-- ==== Sys2Proof/Laws/Onward.lean ====
section
/-! SUPPORT. What the operations of an event's close can do to the state, said once: `Onward` for all of them, and `Working` for
those that leave the drives as they are. -/

namespace Sys2Proof.Machine

/-- What the operations that leave the drives alone do. -/
structure State.Working (s t : State) : Prop extends s.Onward t where
  still : ∀ k, (s.car k).Still (t.car k)

/-! ## They are preorders -/

theorem Slot.Onward.refl {b : Bool} {r : Slot} (h : r.damage = .sound) : Slot.Onward b r r :=
  ⟨h, rfl, rfl, rfl, rfl, .inl rfl, le_refl _, .inl rfl⟩

theorem Slot.Onward.trans {s : Bool} {a b c : Slot} (h : Slot.Onward s a b) (g : Slot.Onward s b c) : Slot.Onward s a c where
  damage := g.damage
  count := g.count.trans h.count
  resIn := g.resIn.trans h.resIn
  disputed := g.disputed.trans h.disputed
  suspect := g.suspect.trans h.suspect
  due := by
    rcases g.due with e | e
    · rw [e]; exact h.due
    · exact .inr e
  resOut := h.resOut.trans g.resOut
  held := by
    rcases g.held with e | ⟨x, y, z⟩
    · rw [e]; exact h.held
    · exact .inr ⟨h.count ▸ x, h.resIn ▸ y, z⟩

/-- What holds without an open sweep holds with one. -/
theorem Slot.Onward.weaken {b : Bool} {r r' : Slot} (h : Slot.Onward false r r') : Slot.Onward b r r' :=
  ⟨h.damage, h.count, h.resIn, h.disputed, h.suspect, .inl (h.due.resolve_right fun e => by simp at e), h.resOut, h.held⟩

theorem SlotsOnward.refl (b : Bool) (l : List Slot) : SlotsOnward b l l := ⟨rfl, fun _ r h d => ⟨r, h, .refl d⟩⟩

theorem SlotsOnward.trans {s : Bool} {a b c : List Slot} (h : SlotsOnward s a b) (g : SlotsOnward s b c) :
    SlotsOnward s a c where
  length := g.length.trans h.length
  sound i r hr d := by
    obtain ⟨r1, h1, o1⟩ := h.sound i r hr d
    obtain ⟨r2, h2, o2⟩ := g.sound i r1 h1 o1.damage
    exact ⟨r2, h2, o1.trans o2⟩

theorem SlotsOnward.weaken {b : Bool} {l l' : List Slot} (h : SlotsOnward false l l') : SlotsOnward b l l' :=
  ⟨h.length, fun i r e d => by obtain ⟨r', x, y⟩ := h.sound i r e d; exact ⟨r', x, y.weaken⟩⟩

theorem Carousel.Onward.refl (c : Carousel) : c.Onward c :=
  ⟨.refl c, rfl, rfl, rfl, rfl, rfl, rfl, rfl, id, .refl _ _⟩

theorem Carousel.Onward.trans {a b c : Carousel} (h : a.Onward b) (g : b.Onward c) : a.Onward c where
  toKept := h.toKept.trans g.toKept
  offset := g.offset.trans h.offset
  known := g.known.trans h.known
  homingCount := g.homingCount.trans h.homingCount
  cause := g.cause.trans h.cause
  sameReport := g.sameReport.trans h.sameReport
  sameFound := g.sameFound.trans h.sameFound
  last := g.last.trans h.last
  sweepless e := g.sweepless (h.sweepless e)
  slots := by
    have hs := h.slots
    have gs := g.slots
    cases e : a.sweeping with
    | false =>
      rw [e] at hs
      rw [h.sweepless e] at gs
      exact hs.trans gs
    | true =>
      rw [e] at hs
      refine hs.trans ?_
      cases e' : b.sweeping with
      | false => rw [e'] at gs; exact gs.weaken
      | true => rw [e'] at gs; exact gs

/-- A change of a carousel that leaves its records and its audit alone. -/
theorem Carousel.Onward.of_eq {c c' : Carousel} (b : c'.base = c.base)
    (h : (c'.offset, c'.known, c'.homingCount, c'.cause, c'.gauge.last, c'.audit, c'.slots) =
      (c.offset, c.known, c.homingCount, c.cause, c.gauge.last, c.audit, c.slots)) : c.Onward c' := by
  have hb := b
  simp only [Carousel.base, Prod.mk.injEq] at hb
  simp only [Prod.mk.injEq] at h
  obtain ⟨h1, h2, h3, h4, h5, h6, h7⟩ := h
  refine ⟨.of_base b, h1, h2, h3, h4, hb.2.2.2.2.2.2.2.2.2, hb.2.2.2.2.2.2.2.2.1, h5, ?_, ?_⟩
  · simp [Carousel.sweeping, h6]
  · rw [h7]; exact .refl _ _

theorem Carousel.Still.refl (c : Carousel) : c.Still c :=
  ⟨rfl, rfl, rfl, rfl, rfl, rfl, rfl, rfl, rfl, rfl, rfl, rfl, List.prefix_refl _⟩

theorem Carousel.Still.trans {a b c : Carousel} (h : a.Still b) (g : b.Still c) : a.Still c where
  state := g.state.trans h.state
  direction := g.direction.trans h.direction
  target := g.target.trans h.target
  remaining := g.remaining.trans h.remaining
  presented := g.presented.trans h.presented
  phase := g.phase.trans h.phase
  supervision := g.supervision.trans h.supervision
  creep := g.creep.trans h.creep
  limits := g.limits.trans h.limits
  staged := g.staged.trans h.staged
  gauge := g.gauge.trans h.gauge
  unverified := g.unverified.trans h.unverified
  queue := h.queue.trans g.queue

theorem State.Onward.refl (s : State) : s.Onward s :=
  ⟨.refl s, rfl, rfl, List.prefix_refl _, fun _ h => h, fun _ => .refl _⟩

theorem State.Onward.trans {a b c : State} (h : a.Onward b) (g : b.Onward c) : a.Onward c where
  toKept := h.toKept.trans g.toKept
  stores := g.stores.trans h.stores
  list := g.list.trans h.list
  raised := h.raised.trans g.raised
  freed o e := g.freed o (h.freed o e)
  drives k := (h.drives k).trans (g.drives k)

theorem State.Working.refl (s : State) : s.Working s := ⟨.refl s, fun _ => .refl _⟩

theorem State.Working.trans {a b c : State} (h : a.Working b) (g : b.Working c) : a.Working c :=
  ⟨h.toOnward.trans g.toOnward, fun k => (h.still k).trans (g.still k)⟩

theorem State.Working.forEach {α : Type} {f : α → State → State} (h : ∀ (x : α) (s : State), s.Working (f x s)) :
    ∀ (xs : List α) (s : State), s.Working (s.forEach xs f)
  | [], s => .refl s
  | x :: xs, s => (h x s).trans (State.Working.forEach h xs (f x s))

theorem State.Onward.forEach {α : Type} {f : α → State → State} (h : ∀ (x : α) (s : State), s.Onward (f x s)) :
    ∀ (xs : List α) (s : State), s.Onward (s.forEach xs f)
  | [], s => .refl s
  | x :: xs, s => (h x s).trans (State.Onward.forEach h xs (f x s))

/-! ## Primitive updates -/

theorem State.raise_notices (kind : NoticeKind) (fs : List Field) (s : State) :
    s.link.notices <+: (s.raise kind fs).link.notices := by
  unfold State.raise
  split
  · exact List.prefix_append _ _
  · exact List.prefix_refl _

theorem State.working_raise (kind : NoticeKind) (fs : List Field) (s : State) : s.Working (s.raise kind fs) := by
  refine ⟨⟨State.kept_raise _ _ s, by simp, by simp, State.raise_notices _ _ s, fun o h => by simpa using h, fun k => ?_⟩,
    fun k => ?_⟩
  · rw [State.car_raise]
    exact .refl _
  · rw [State.car_raise]
    exact .refl _

/-- A change of one carousel. -/
theorem State.onward_modCar (k : Fin 4) {f : Carousel → Carousel} (s : State) (h : (s.car k).Onward (f (s.car k))) :
    s.Onward (s.modCar k f) := by
  refine ⟨State.kept_modCar k s h.toKept, rfl, rfl, List.prefix_refl _, fun _ h => h, fun j => ?_⟩
  rw [State.car_modCar]
  split
  · next e => subst e; exact h
  · exact .refl _

theorem State.working_modCar (k : Fin 4) {f : Carousel → Carousel} (s : State) (h : (s.car k).Onward (f (s.car k)))
    (g : (s.car k).Still (f (s.car k))) : s.Working (s.modCar k f) := by
  refine ⟨State.onward_modCar k s h, fun j => ?_⟩
  rw [State.car_modCar]
  split
  · next e => subst e; exact g
  · exact .refl _

/-- A change of tables that the close may change freely. -/
theorem State.working_of_base {s t : State} (h : t.base = s.base) (g : t.stores = s.stores) (c : t.carousels = s.carousels)
    (f : ∀ o, s.order? o = none → t.order? o = none) : s.Working t := by
  have e : ∀ k, t.car k = s.car k := fun k => by simp [State.car, c]
  have hb := h
  simp only [State.base, Prod.mk.injEq] at hb
  obtain ⟨-, hl, -, -, -, -, he⟩ := hb
  exact ⟨⟨.of_base h fun k => by rw [e k]; exact .refl _, g, he, by rw [hl], f, fun k => by rw [e k]; exact .refl _⟩,
    fun k => by rw [e k]; exact .refl _⟩

theorem State.working_setLane (l : Fin 8) (x : Lane) (s : State) : s.Working (s.setLane l x) :=
  State.working_of_base rfl rfl rfl fun _ h => h

theorem State.working_setOrder (o : Fin 32) (x : Option Order) (s : State) (h : s.order? o = none → x = none) :
    s.Working (s.setOrder o x) := by
  refine State.working_of_base rfl rfl rfl fun j e => ?_
  rw [State.order?_setOrder]
  split
  · next i => subst i; exact h e
  · exact e

/-! ## Slot records -/

theorem Slot.settled_onward {b : Bool} {r r' : Slot} (h : Slot.Onward b r { r' with damage := .sound }) :
    Slot.Onward b r { r'.settled with damage := .sound } := by
  unfold Slot.settled
  split
  · next e => exact ⟨rfl, h.count, h.resIn, h.disputed, h.suspect, h.due, h.resOut, .inr ⟨h.count ▸ e.1, h.resIn ▸ e.2, rfl⟩⟩
  · exact h

theorem Carousel.slot_of_get {c : Carousel} {i j : Nat} {r : Slot} (h : c.slots[c.index i j]? = some r) :
    c.slot i j = r := by simp [Carousel.slot, h]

******************************

**Problem:** All lines from the top of the data through the line containing "(h : r.damage" need to be retyped exactly, and nothing more.

**Solution to the exercise:**
-- ==== Sys2Proof/Laws/Onward.lean ====
section
/-! SUPPORT. What the operations of an event's close can do to the state, said once: `Onward` for all of them, and `Working` for
those that leave the drives as they are. -/

namespace Sys2Proof.Machine

/-- What the operations that leave the drives alone do. -/
structure State.Working (s t : State) : Prop extends s.Onward t where
  still : ∀ k, (s.car k).Still (t.car k)

/-! ## They are preorders -/

theorem Slot.Onward.refl {b : Bool} {r : Slot} (h : r.damage = .sound) : Slot.Onward b r r :=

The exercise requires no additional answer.